Standard Deviation

Standard deviation is a mathematical value that is used to show the degree to which a given data point might deviate from the average, or mean, of the set to which it belongs. A small standard deviation means the data points are clustered close to the mean, while a larger value indicates that they are more spread out. The two main types of standard deviation are population standard deviation and sample standard deviation; which calculation to use depends on whether the data set being analyzed is complete or merely a representative sample of a larger set.

The standard deviation of a data set is the square root of the variance, which describes how far the data points are spread out from the mean. While the variance and the standard deviation are quite similar concepts, standard deviation is more useful in a real-world context, as it is expressed in the same units as the original data points, while the variance is expressed in those units squared. Thus, to determine the standard deviation of a data set, one must first determine the variance.

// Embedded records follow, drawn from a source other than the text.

-- ==== Sys2Proof/Laws/State.lean ====
section
/-! SUPPORT. What each update of the state leaves alone, one lemma per field and update, and what reading after an update
gives. -/

namespace Sys2Proof.Machine


/-! `State.setCore` changes `cores` only. -/

@[simp] theorem State.setCore_psc (s : State) (t : Core) (k : TileCore) : (s.setCore t k).psc = s.psc := rfl
@[simp] theorem State.setCore_focusTile (s : State) (t : Core) (k : TileCore) : (s.setCore t k).focusTile = s.focusTile := rfl
@[simp] theorem State.setCore_focusEng (s : State) (t : Core) (k : TileCore) : (s.setCore t k).focusEng = s.focusEng := rfl
@[simp] theorem State.setCore_agenda (s : State) (t : Core) (k : TileCore) : (s.setCore t k).agenda = s.agenda := rfl
@[simp] theorem State.setCore_draws (s : State) (t : Core) (k : TileCore) : (s.setCore t k).draws = s.draws := rfl
@[simp] theorem State.setCore_fresh (s : State) (t : Core) (k : TileCore) : (s.setCore t k).fresh = s.fresh := rfl
@[simp] theorem State.setCore_dies (s : State) (t : Core) (k : TileCore) : (s.setCore t k).dies = s.dies := rfl
@[simp] theorem State.setCore_mem (s : State) (t : Core) (k : TileCore) : (s.setCore t k).mem = s.mem := rfl
@[simp] theorem State.setCore_pending (s : State) (t : Core) (k : TileCore) : (s.setCore t k).pending = s.pending := rfl
@[simp] theorem State.setCore_past (s : State) (t : Core) (k : TileCore) : (s.setCore t k).past = s.past := rfl
@[simp] theorem State.setCore_writes (s : State) (t : Core) (k : TileCore) : (s.setCore t k).writes = s.writes := rfl
@[simp] theorem State.setCore_applied (s : State) (t : Core) (k : TileCore) : (s.setCore t k).applied = s.applied := rfl
@[simp] theorem State.setCore_tags (s : State) (t : Core) (k : TileCore) : (s.setCore t k).tags = s.tags := rfl
@[simp] theorem State.setCore_seals (s : State) (t : Core) (k : TileCore) : (s.setCore t k).seals = s.seals := rfl
@[simp] theorem State.setCore_keys (s : State) (t : Core) (k : TileCore) : (s.setCore t k).keys = s.keys := rfl
@[simp] theorem State.setCore_sram (s : State) (t : Core) (k : TileCore) : (s.setCore t k).sram = s.sram := rfl
@[simp] theorem State.setCore_holds (s : State) (t : Core) (k : TileCore) : (s.setCore t k).holds = s.holds := rfl
@[simp] theorem State.setCore_scrub (s : State) (t : Core) (k : TileCore) : (s.setCore t k).scrub = s.scrub := rfl
@[simp] theorem State.setCore_pairs (s : State) (t : Core) (k : TileCore) : (s.setCore t k).pairs = s.pairs := rfl
@[simp] theorem State.setCore_jobs (s : State) (t : Core) (k : TileCore) : (s.setCore t k).jobs = s.jobs := rfl
@[simp] theorem State.setCore_queues (s : State) (t : Core) (k : TileCore) : (s.setCore t k).queues = s.queues := rfl
@[simp] theorem State.setCore_launches (s : State) (t : Core) (k : TileCore) : (s.setCore t k).launches = s.launches := rfl
@[simp] theorem State.setCore_graphs (s : State) (t : Core) (k : TileCore) : (s.setCore t k).graphs = s.graphs := rfl
@[simp] theorem State.setCore_copies (s : State) (t : Core) (k : TileCore) : (s.setCore t k).copies = s.copies := rfl
@[simp] theorem State.setCore_rounds (s : State) (t : Core) (k : TileCore) : (s.setCore t k).rounds = s.rounds := rfl
@[simp] theorem State.setCore_turns (s : State) (t : Core) (k : TileCore) : (s.setCore t k).turns = s.turns := rfl
@[simp] theorem State.setCore_served (s : State) (t : Core) (k : TileCore) : (s.setCore t k).served = s.served := rfl
@[simp] theorem State.setCore_slot (s : State) (t : Core) (k : TileCore) : (s.setCore t k).slot = s.slot := rfl
@[simp] theorem State.setCore_extensions (s : State) (t : Core) (k : TileCore) : (s.setCore t k).extensions = s.extensions := rfl
@[simp] theorem State.setCore_catchUp (s : State) (t : Core) (k : TileCore) : (s.setCore t k).catchUp = s.catchUp := rfl
@[simp] theorem State.setCore_aligned (s : State) (t : Core) (k : TileCore) : (s.setCore t k).aligned = s.aligned := rfl
@[simp] theorem State.setCore_ovcnt (s : State) (t : Core) (k : TileCore) : (s.setCore t k).ovcnt = s.ovcnt := rfl
@[simp] theorem State.setCore_ovlast (s : State) (t : Core) (k : TileCore) : (s.setCore t k).ovlast = s.ovlast := rfl
@[simp] theorem State.setCore_calendar (s : State) (t : Core) (k : TileCore) : (s.setCore t k).calendar = s.calendar := rfl
@[simp] theorem State.setCore_windows (s : State) (t : Core) (k : TileCore) : (s.setCore t k).windows = s.windows := rfl
@[simp] theorem State.setCore_lasting (s : State) (t : Core) (k : TileCore) : (s.setCore t k).lasting = s.lasting := rfl
@[simp] theorem State.setCore_lastWindow (s : State) (t : Core) (k : TileCore) : (s.setCore t k).lastWindow = s.lastWindow := rfl
@[simp] theorem State.setCore_windowAt (s : State) (t : Core) (k : TileCore) : (s.setCore t k).windowAt = s.windowAt := rfl
@[simp] theorem State.setCore_card (s : State) (t : Core) (k : TileCore) : (s.setCore t k).card = s.card := rfl
@[simp] theorem State.setCore_leader (s : State) (t : Core) (k : TileCore) : (s.setCore t k).leader = s.leader := rfl
@[simp] theorem State.setCore_leaderStopped (s : State) (t : Core) (k : TileCore) : (s.setCore t k).leaderStopped = s.leaderStopped := rfl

The first step in calculating the variance is to calculate the mean, which is done by adding all the values in the set together and then dividing them by the number of values in the set. Then subtract the mean from each individual value in the set and square each resulting difference. The goal of squaring the differences is to avoid dealing with negative numbers. Finally, calculate the mean of the squared differences by adding them all together and once again dividing by the number of values in the set. The number that results is the variance of the set. To determine the standard deviation, simply take the square root of the variance.

The above calculation is one of two basic formulas for standard deviation. It is often called the “population standard deviation” in order to differentiate it from the sample standard deviation. The population standard deviation is most accurate when the data points in the set represent the entirety of the data being analyzed. However, sometimes the data set is merely a sample of a larger population, and the results will be used to generalize about that larger population, such as when a fraction of a nation's residents are polled on a political issue and the results are extrapolated to represent the political attitudes of the entire nation. In these cases, the population standard deviation generally produces a value that is too low, so the sample standard deviation should be used instead. Though it still does not produce an entirely unbiased result, it is significantly more accurate.

To calculate the sample standard deviation, one must recalculate the variance to produce a sample variance. The calculation is the same except for the last step. Instead of dividing the sum of the squared differences by the number of values in the set, divide the sum by the number of values in the set minus one. This corrects for the tendency for the population standard deviation to be too low. Then, as before, simply take the square root of the sample variance to produce the sample standard deviation.

Altman, Douglas G., and J. Martin Bland. “Standard Deviations and Standard Errors.” BMJ 331.7521 (2005): 903. Print.

Hand, David J. Statistics: A Very Short Introduction. New York: Oxford UP, 2008. Print.

Kalla, Siddharth. “Calculate Standard Deviation.” Explorable. Explorable.com , 27 Sept. 2009. Web. 4 Oct. 2013.

Lane, David M. “Measures of Variability.” Online Statistics Education: An Interactive Multimedia Course of Study. Lane, n.d. Web. 4 Oct. 2013.

Orris, J. B. “A Visual Model for the Variance and Standard Deviation.” Teaching Statistics 33.2 (2011): 43–45. Print.

Taylor, Jeremy J. “Confusing Stats Terms Explained: Standard Deviation.” Stats Make Me Cry. Taylor, 1 Aug. 2010. Web. 4 Oct. 2013.

Urdan, Timothy C. Statistics in Plain English. 3rd ed. New York: Routledge, 2010. Print.

Weisstein, Eric W. “Standard Deviation.” Wolfram MathWorld. Wolfram Research, n.d. Web. 4 Oct. 2013.